Like the picture . Keep them coming,


----------



## Nicodemus (Feb 20, 2006)

Great picture Rip! Keep it goin`!


----------



## Abolt20 (Feb 20, 2006)

Nice Picture


----------



## BIGABOW (Feb 21, 2006)

you have fantastic skills my friend


----------



## rip18 (Feb 21, 2006)

Thanks guys!  

Here is one more from that day...


----------



## billy336 (Feb 21, 2006)

Great pic, that hawk seems to like watchin' deer too.


----------



## Win270Brown (Feb 21, 2006)

Sweet pic!


----------



## Al33 (Feb 21, 2006)

WOW! I'm impressed! Fantastic photographs. Real nice just to look at for a spell.
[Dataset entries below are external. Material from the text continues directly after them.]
/-- A write into the cluster cache, through a virtual line, of a value that belongs to the sequences of some release points (R150). One of
the whole line replaces what was in error (R408). -/
def State.cachedWrite (s : State) (cl flat n v : Nat) (ids : List Nat := []) (via : Via := none) : State :=
  let m : BitVec 64 := BitVec.ofNat 64 ((2 ^ n - 1) * 2 ^ (flat % 64))
  let s1 := s.holdLine cl (flat / 64)
  let l := (s1.line cl (flat / 64)).getD (s1.fetchLine (flat / 64))
  s1.setLine cl (flat / 64) {
    data := linePatch l.data (flat % 64) n v, dirty := l.dirty ||| m, bad := l.bad && m != BitVec.allOnes 64
    heads := if ids = [] ∧ l.heads = [] then [] else putHeads l.heads ids false (flat % 64) n
    vias := if l.vias.contains via then l.vias else via :: l.vias }

/-- A byte as a strand of a cluster would read it now, without holding the line. -/
def State.peekByte (s : State) (cl flat : Nat) : Byte :=
  match s.line cl (flat / 64) with
  | some l => BitVec.ofNat 8 (lineBytes l.data (flat % 64) 1)
  | none => memByte s.mem flat

/-- A write that performs at the home of HBM or of host memory, seen also in the writer's own cluster cache. -/
def State.homeWrite (s : State) (cl flat n v : Nat) : State :=
  let s1 := (s.write flat n v).setHeads [] false flat n
  match s1.line cl (flat / 64) with
  | some l => s1.setLine cl (flat / 64) { l with
      data := linePatch l.data (flat % 64) n v, heads := if l.heads = [] then [] else putHeads l.heads [] false (flat % 64) n }
  | none => s1

/-! ## Early readings (R209-R213)

A strand may have read a line early: until it takes the line in, its plain loads through that virtual line return what it read then. -/

/-- Every strand's early readings changed. -/
def State.mapEarly (s : State) (f : Who → Strand → AMap Early) : State :=
  if s.cores.all (fun c => c.2.live.strands.all (fun e => e.2.early == [])) then s
  else { s with cores := AMap.mapVals s.cores (fun c core =>
    { core with live := { core.live with strands := AMap.mapVals core.live.strands (fun n st =>
        { st with early := f ⟨c, n⟩ st }) } }) }

/-- An early reading of a line that n bytes touch. -/
def touches (flat n : Nat) (e : Nat × Early) : Bool := decide (flat < 64 * e.1 + 64 ∧ 64 * e.1 < flat + n)

/-- No strand returns an early reading of a range from here on. -/
def State.forgetRange (s : State) (lo n : Nat) : State := s.mapEarly (fun _ st => st.early.filter (fun e => !touches lo n e))

/-- A strand's early readings that a test keeps. -/
def State.keepEarly (s : State) (w : Who) (keep : Nat × Early → Bool) : State :=
  let st := s.strand w
  if st.early = [] then s else s.setStrand w { st with early := st.early.filter keep }

/-- A strand's own access at memory ends its early readings of the lines it touches. -/
def State.forget (s : State) (w : Who) (flat n : Nat) : State := s.keepEarly w (fun e => !touches flat n e)

/-- A write stands behind one party more. -/
def Early.behind (e : Early) (b : Behind) : Early := if e.carry.contains b then e else { e with carry := b :: e.carry }

/-- A write by the party of a start through a virtual line: the early readings of the line by others miss it. -/
def State.missed (s : State) (b : Nat) (via : Via) (flat n : Nat) : State :=
  s.mapEarly (fun _ st => if st.birth = b then st.early else st.early.map (fun e =>
    if touches flat n e then (e.1, e.2.behind ⟨b, via⟩) else e))

/-- The virtual line of an address of a strand's context (R168). -/
def State.via (s : State) (w : Who) (va : Word) : Via := some (s.ctxOf w.core, va.toNat / 64)

/-! ## Storage units (R407) -/

/-- A flat address of LM. -/
def isLm (flat : Nat) : Bool := decide (2 ^ 90 ≤ flat)
/-- A flat address of HBM. -/
def isHbm (flat : Nat) : Bool := decide (flat < Config.hbmBytes)
/-- The core of a flat LM address. -/
def lmCore (flat : Nat) : Nat := (flat - 2 ^ 90) / 2 ^ 20
/-- The protected unit of an address: a 64-byte line, or an 8-byte LM word. -/
def unitOf (flat : Nat) : Nat := if isLm flat then flat / 8 * 8 else flat / 64 * 64
/-- The units that n bytes from an address touch. -/
def unitsOf (flat n : Nat) : List Nat :=
  let k := if isLm flat then 8 else 64
  (List.range ((unitOf (flat + n - 1) - unitOf flat) / k + 1)).map (fun i => unitOf flat + k * i)
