/-- A table entry with nothing but V and FRAME[51:12], pointing into HBM (R313, R315). -/
def tableOk (e : Word) : Bool :=
  decide (bits e 59 52 = 0) && decide (bits e 11 1 = 0) && inHbm (frameAddr e) 4096

/-- Where a walk ends. -/
inductive Walk where
  /-- A leaf: the entry, its level, the physical address of its first replica, its exponent. -/
  | leaf (e : Word) (level slot z : Nat)
  /-- A CAUSE of R318, the level, the entry read there; where the entry lies in a unit in error, its CAUSE and the entry's address. -/
  | stop (cause level : Nat) (e : Word)
  deriving DecidableEq, Repr

/-- All replicas of a leaf hold the same entry (R312, R315). -/
def replicasOk (s : State) (e : Word) (first : Nat) : Bool :=
  (List.range (replicas (pteZ e))).all (fun i => s.readW (first + 8 * i) == e)

/-- The walk from a table down (R312). The number is the level plus one. An entry that lies in a unit in error cannot be read, and ends the
walk as an ECC error of the access (R407, R408; DESIGN CHOICE, assumption 95). -/
def walkFrom (s : State) (va : Word) : Nat → Nat → Walk
  | 0, _ => .stop 3 0 0
  | l + 1, table =>
    let idx := bits va (20 + 9 * l) (12 + 9 * l)
    let e := s.readW (table + 8 * idx)
    match s.homeCause (table + 8 * idx) 8 with
    | some c => .stop c l (BitVec.ofNat 64 (table + 8 * idx))
    | none =>
    if !pteV e then .stop 2 l e
    else if pteTT e = 0 then
      if l = 0 ∨ !tableOk e then .stop 3 l e else walkFrom s va l (frameAddr e)
    else
      let n := replicas (pteZ e)
      let first := table + 8 * (idx / n * n)
      match s.homeCause first (8 * n) with
      | some c => .stop c l (BitVec.ofNat 64 first)
      | none =>
      if !leafOk e ∨ leafLevel (pteZ e) ≠ l ∨ !replicasOk s e first then .stop 3 l e
      else .leaf e l first (pteZ e)

/-- The walk of an address for a context (R311, R312, R318). R312 does not say what a PTROOT is that is not aligned to 4 KiB or lies outside HBM:
the walk ends with CAUSE 3 at level 4, ENTRY 0 (DESIGN CHOICE, assumption 90). -/
def walk (s : State) (ctx : Nat) (va : Word) : Walk :=
  if canonVa va ≠ va then .stop 1 0 0
  else if s.ptroot ctx % 4096 ≠ 0 ∨ !inHbm (s.ptroot ctx) 4096 then .stop 3 4 0
  else walkFrom s va 5 (s.ptroot ctx)

/-! ## Targets (R314) -/

/-- The memory an address names. An LM target holds an LM offset, which may lie in a window. -/
inductive Target where
  | hbm (pa : Nat) (sync : Bool)
  | lm (core off : Nat)
  | peer (m a : Nat) (sync : Bool)
  | host (a : Nat)
  | mmio (pa : Nat)
  deriving DecidableEq, Repr

/-- The byte at an offset of a page. -/
def leafTarget (e : Word) (off : Nat) : Target :=
  match pteTT e with
  | 1 => .hbm (frameAddr e + off) (pteSync e)
  | 2 => .lm (coreAt (bits e 55 48) (bits e 46 40)) (bits e 18 12 * 4096 + off)
  | 3 => .peer (bits e 55 40) (bits e 39 12 * 4096 + off) (pteSync e)
  | 4 => .host (frameAddr e + off)
  | _ => .mmio (frameAddr e + off)

/-- Kinds of access, with the KIND codes of R317. -/
inductive Acc where
  | load | store | atomic | fetch
  deriving DecidableEq, Repr

def Acc.code : Acc → Nat
  | .load => 0 | .store => 1 | .atomic => 2 | .fetch => 3
def Acc.writes : Acc → Bool
  | .store | .atomic => true
  | _ => false

/-- The rights an access needs (R313). -/
def rightsOk (e : Word) (k : Acc) (p : Priv) : Bool :=
  (pteU e || p != .user) &&
  match k with
  | .load => pteR e
  | .store => pteW e
  | .atomic => pteR e && pteW e
  | .fetch => pteX e
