-- ==== Sys2Proof/Machine/Sha.lean ====
section
/-!
DEFINITION. SHA-384, which R423 names for the digest of an image, over a list of bytes.
-/
namespace Sys2Proof.Machine

/-- Round constants 0 to 19. -/
def shaK0 : List Word :=
  [ 0x428A2F98D728AE22, 0x7137449123EF65CD, 0xB5C0FBCFEC4D3B2F, 0xE9B5DBA58189DBBC,
    0x3956C25BF348B538, 0x59F111F1B605D019, 0x923F82A4AF194F9B, 0xAB1C5ED5DA6D8118,
    0xD807AA98A3030242, 0x12835B0145706FBE, 0x243185BE4EE4B28C, 0x550C7DC3D5FFB4E2,
    0x72BE5D74F27B896F, 0x80DEB1FE3B1696B1, 0x9BDC06A725C71235, 0xC19BF174CF692694,
    0xE49B69C19EF14AD2, 0xEFBE4786384F25E3, 0x0FC19DC68B8CD5B5, 0x240CA1CC77AC9C65 ]
/-- Round constants 20 to 39. -/
def shaK1 : List Word :=
  [ 0x2DE92C6F592B0275, 0x4A7484AA6EA6E483, 0x5CB0A9DCBD41FBD4, 0x76F988DA831153B5,
    0x983E5152EE66DFAB, 0xA831C66D2DB43210, 0xB00327C898FB213F, 0xBF597FC7BEEF0EE4,
    0xC6E00BF33DA88FC2, 0xD5A79147930AA725, 0x06CA6351E003826F, 0x142929670A0E6E70,
    0x27B70A8546D22FFC, 0x2E1B21385C26C926, 0x4D2C6DFC5AC42AED, 0x53380D139D95B3DF,
    0x650A73548BAF63DE, 0x766A0ABB3C77B2A8, 0x81C2C92E47EDAEE6, 0x92722C851482353B ]
/-- Round constants 40 to 59. -/
def shaK2 : List Word :=
  [ 0xA2BFE8A14CF10364, 0xA81A664BBC423001, 0xC24B8B70D0F89791, 0xC76C51A30654BE30,
    0xD192E819D6EF5218, 0xD69906245565A910, 0xF40E35855771202A, 0x106AA07032BBD1B8,
    0x19A4C116B8D2D0C8, 0x1E376C085141AB53, 0x2748774CDF8EEB99, 0x34B0BCB5E19B48A8,
    0x391C0CB3C5C95A63, 0x4ED8AA4AE3418ACB, 0x5B9CCA4F7763E373, 0x682E6FF3D6B2B8A3,
    0x748F82EE5DEFB2FC, 0x78A5636F43172F60, 0x84C87814A1F0AB72, 0x8CC702081A6439EC ]
/-- Round constants 60 to 79. -/
def shaK3 : List Word :=
  [ 0x90BEFFFA23631E28, 0xA4506CEBDE82BDE9, 0xBEF9A3F7B2C67915, 0xC67178F2E372532B,
    0xCA273ECEEA26619C, 0xD186B8C721C0C207, 0xEADA7DD6CDE0EB1E, 0xF57D4F7FEE6ED178,
    0x06F067AA72176FBA, 0x0A637DC5A2C898A6, 0x113F9804BEF90DAE, 0x1B710B35131C471B,
    0x28DB77F523047D84, 0x32CAAB7B40C72493, 0x3C9EBE0A15C9BEBC, 0x431D67C49C100D4C,
    0x4CC5D4BECB3E42B6, 0x597F299CFC657E2A, 0x5FCB6FAB3AD6FAEC, 0x6C44198C4A475817 ]

/-- The initial value. -/
def shaInit : List Word :=
  [ 0xCBBB9D5DC1059ED8, 0x629A292A367CD507, 0x9159015A3070DD17, 0x152FECD8F70E5939,
    0x67332667FFC00B31, 0x8EB44A8768581511, 0xDB0C2E0D64F98FA7, 0x47B5481DBEFA4FA4 ]

def ror (x : Word) (n : Nat) : Word := x.rotateRight n

/-- The words of the schedule after the first sixteen, newest first, from the sixteen newest. -/
def shaExtend : Nat → List Word → List Word
  | 0, ws => ws
  | n + 1, ws =>
    let x := ws.getD 14 0
    let y := ws.getD 1 0
    let s0 := ror x 1 ^^^ ror x 8 ^^^ x >>> 7
    let s1 := ror y 19 ^^^ ror y 61 ^^^ y >>> 6
    shaExtend n ((ws.getD 15 0 + s0 + ws.getD 6 0 + s1) :: ws)

/-- One round. -/
def shaRound (v : List Word) (kw : Word × Word) : List Word :=
  match v with
  | [a, b, c, d, e, f, g, h] =>
    let t1 := h + (ror e 14 ^^^ ror e 18 ^^^ ror e 41) + ((e &&& f) ^^^ (~~~e &&& g)) + kw.1 + kw.2
    let t2 := (ror a 28 ^^^ ror a 34 ^^^ ror a 39) + ((a &&& b) ^^^ (a &&& c) ^^^ (b &&& c))
    [t1 + t2, a, b, c, d + t1, e, f, g]
  | _ => v

/-- One block of sixteen words. -/
def shaBlock (h : List Word) (ws : List Word) : List Word :=
  let sched := (shaExtend 64 ws.reverse).reverse
  List.zipWith (· + ·) h (((shaK0 ++ shaK1 ++ shaK2 ++ shaK3).zip sched).foldl shaRound h)

/-- A number from its bytes, the highest first. -/
def natOfBe (bs : List Byte) : Nat := bs.foldl (fun n b => 256 * n + b.toNat) 0

/-- n words of eight bytes, the highest byte first. -/
def beWords : Nat → List Byte → List Word
  | 0, _ => []
  | n + 1, bs => BitVec.ofNat 64 (natOfBe (bs.take 8)) :: beWords n (bs.drop 8)

def shaBlocks : Nat → List Word → List Byte → List Word
  | 0, h, _ => h
  | n + 1, h, bs => shaBlocks n (shaBlock h (beWords 16 (bs.take 128))) (bs.drop 128)

/-- The digest as its 48 bytes, byte 0 first. -/
def sha384 (bs : List Byte) : List Byte :=
  let n := bs.length
  let pad := (128 - (n + 17) % 128) % 128
  let msg := bs ++ [0x80] ++ List.replicate pad 0 ++ (bytesBe 16 (8 * n))
  let h := shaBlocks (msg.length / 128) shaInit msg
  (h.take 6).flatMap (fun w => bytesBe 8 w.toNat)
where
  bytesBe : Nat → Nat → List Byte
    | 0, _ => []
    | k + 1, v => BitVec.ofNat 8 (v / 256 ^ k) :: bytesBe k v

end Sys2Proof.Machine
end

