-- ==== Sys2Proof/Machine/Boot.lean ====
section
/-!
DEFINITION. Boot, images and attestation (R423, R424).
-/
namespace Sys2Proof.Machine

/-- Bytes of an image header: VERSION and LENGTH, DIGEST, and the two signatures. -/
def headerBytes : Nat := 0x1B8 + 16224

/-- Bytes of an image from an offset on. -/
def bytesAt (image : List Byte) (off n : Nat) : List Byte := (image.drop off).take n

def imageLength (image : List Byte) : Nat := natOfBytes (bytesAt image 0 4)
def imageVersion (image : List Byte) : Nat := natOfBytes (bytesAt image 4 4)
def imageDigest (image : List Byte) : List Byte := bytesAt image 8 48
def imageBody (image : List Byte) : List Byte := bytesAt image headerBytes (imageLength image)

/-- Both signatures of an image verify, each over SHA-384 of its bytes 0x000-0x037. -/
def imageSigned (image : List Byte) : Bool :=
  let digest := sha384 (bytesAt image 0 0x38)
  Config.rsaVerifies digest (bytesAt image 0x38 384) && Config.slhVerifies digest (bytesAt image 0x1B8 16224)

/-- An image starts only when its signatures verify, DIGEST is that of its body, and VERSION is at least the fused minimum
(R423). The kind is 0 for Roloskar, 1 for a partition. -/
def imageStarts (kind : Nat) (image : List Byte) : Bool :=
  imageSigned image && decide (headerBytes ≤ image.length) &&
  (imageBody image).length == imageLength image && imageDigest image == sha384 (imageBody image) &&
  decide (Config.minVersion kind ≤ imageVersion image)

def imageOf (image : List Byte) : Image :=
  { version := BitVec.ofNat 32 (imageVersion image), digest := BitVec.ofNat 384 (natOfBytes (imageDigest image)) }

def State.setImage (s : State) (k : Nat) (image : List Byte) : State :=
  { s with images := AMap.put s.images k (imageOf image) }

/-- The boot ROM verifies Roloskar, which gives each partition its cores, memory and queues by its partition table; a failed image leaves the module
in recovery (R423). It happens once after a reset. -/
def execModuleResetBoot (image : List Byte) (table : List PartRow) (s : State) : Host.Outcome State Fault Refusal :=
  if s.booted ∨ s.recovery then .next s
  else if imageStarts 0 image then
    let parts := table.foldl (fun (m : AMap PartRow) (r : PartRow) => AMap.put m r.part.toNat r) s.parts
    .next ({ s with booted := true, parts := parts }.setImage 16 image)
  else .next { s with recovery := true }

/-- The die of a partition's first core. -/
def State.partDie (s : State) (p : Nat) : Nat :=
  match (s.part p).rects with
  | r :: _ => dieOf (coreAt (field r.toNat 7 0) (field r.toNat 15 8))
  | [] => 0

/-- Roloskar verifies a partition's system image before its supervisor starts; a failed image leaves the partition down and is
reported (R423). -/
def execPartitionImageVerify (part : BitVec 4) (image : List Byte) (s : State) : Host.Outcome State Fault Refusal :=
  let p := part.toNat
  if !s.booted ∨ s.partsUp.contains p then .next s
  else if imageStarts 1 image then .next (State.setImage { s with partsUp := p :: s.partsUp } p image)
  else .next (s.report (s.partDie p) { kind := 14 }).wake

/-- The content of an attestation report, as the bytes that are signed. -/
def attestBytes (r p : Image) (f1 f2 : BitVec 8) (nonce : List Byte) : List Byte :=
  bytesOfNat 48 r.digest.toNat ++ bytesOfNat 4 r.version.toNat ++ bytesOfNat 48 p.digest.toNat ++ bytesOfNat 4 p.version.toNat ++
    [f1, f2] ++ nonce

/-- A report on a started partition for a host nonce of 32 bytes, signed with both algorithms (R424). -/
def execAttestationRequest (part : BitVec 4) (nonce : List Byte) (s : State) : Host.Outcome State Fault Refusal :=
  if !s.booted ∨ !s.partsUp.contains part.toNat ∨ nonce.length ≠ 32 then .next s
  else
    let r := AMap.get ⟨0, 0⟩ s.images 16
    let p := AMap.get ⟨0, 0⟩ s.images part.toNat
    let content := attestBytes r p 0xFF s.feature2 nonce
    .next { s with attests := s.attests ++ [{ roloskar := r, partition := p, feature1 := 0xFF, feature2 := s.feature2, nonce := nonce,
                                              rsa := Config.rsaSign content, slh := Config.slhSign content }] }

end Sys2Proof.Machine
end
You defintely have some awesome shutter talent. I will be looking forward to your future posts with great anticipation. Please keep them coming.

Al


----------



## Gagirl77 (Feb 21, 2006)

now that is a great picture!!!!!!


----------



## bigswamp (Feb 21, 2006)

more nice pics rip...looking forward to the next ones.


----------



## Vernon Holt (Feb 21, 2006)

That is what you call "getting it all together".  Great shot!


----------



## shadow2 (Feb 21, 2006)

I do love good pics of deer in a swamp for  some reason.  I just think swamps are great


----------



## Meriwether Mike (Feb 21, 2006)

Those are some great shots. That deer in the water makes me get cold just looking at her.


----------



## rip18 (Feb 21, 2006)

I got lucky & had really cooperative deer that evening & pretty good light, so a couple of more from that day.  If y'all keep making positive comments, maybe my wife will let me replace the big lens I broke over a year ago....     Thanks!


----------



## rip18 (Feb 21, 2006)

Maybe somebody can explain to me why it is that it is seldom enough to get DEER to cooperate, but getting a decent buck to cooperate is even rarer?????  I did not even SEE a buck in the first evening of shooting or the second, though I had two different groups of does & fawns that were VERY cooperative.


----------



## Headshot (Feb 21, 2006)

Awesome pictures.  Thanks for sharing them with us.  Please keep posting them.
Headshot


----------



## kevincox (Feb 21, 2006)

Great photo!


----------



## Brent (Feb 22, 2006)

Excellent photos. Good job!


----------



## rip18 (Feb 22, 2006)

This is the last one for this set.  I'm tapped out; all the rest are just variations on the same type shots.


----------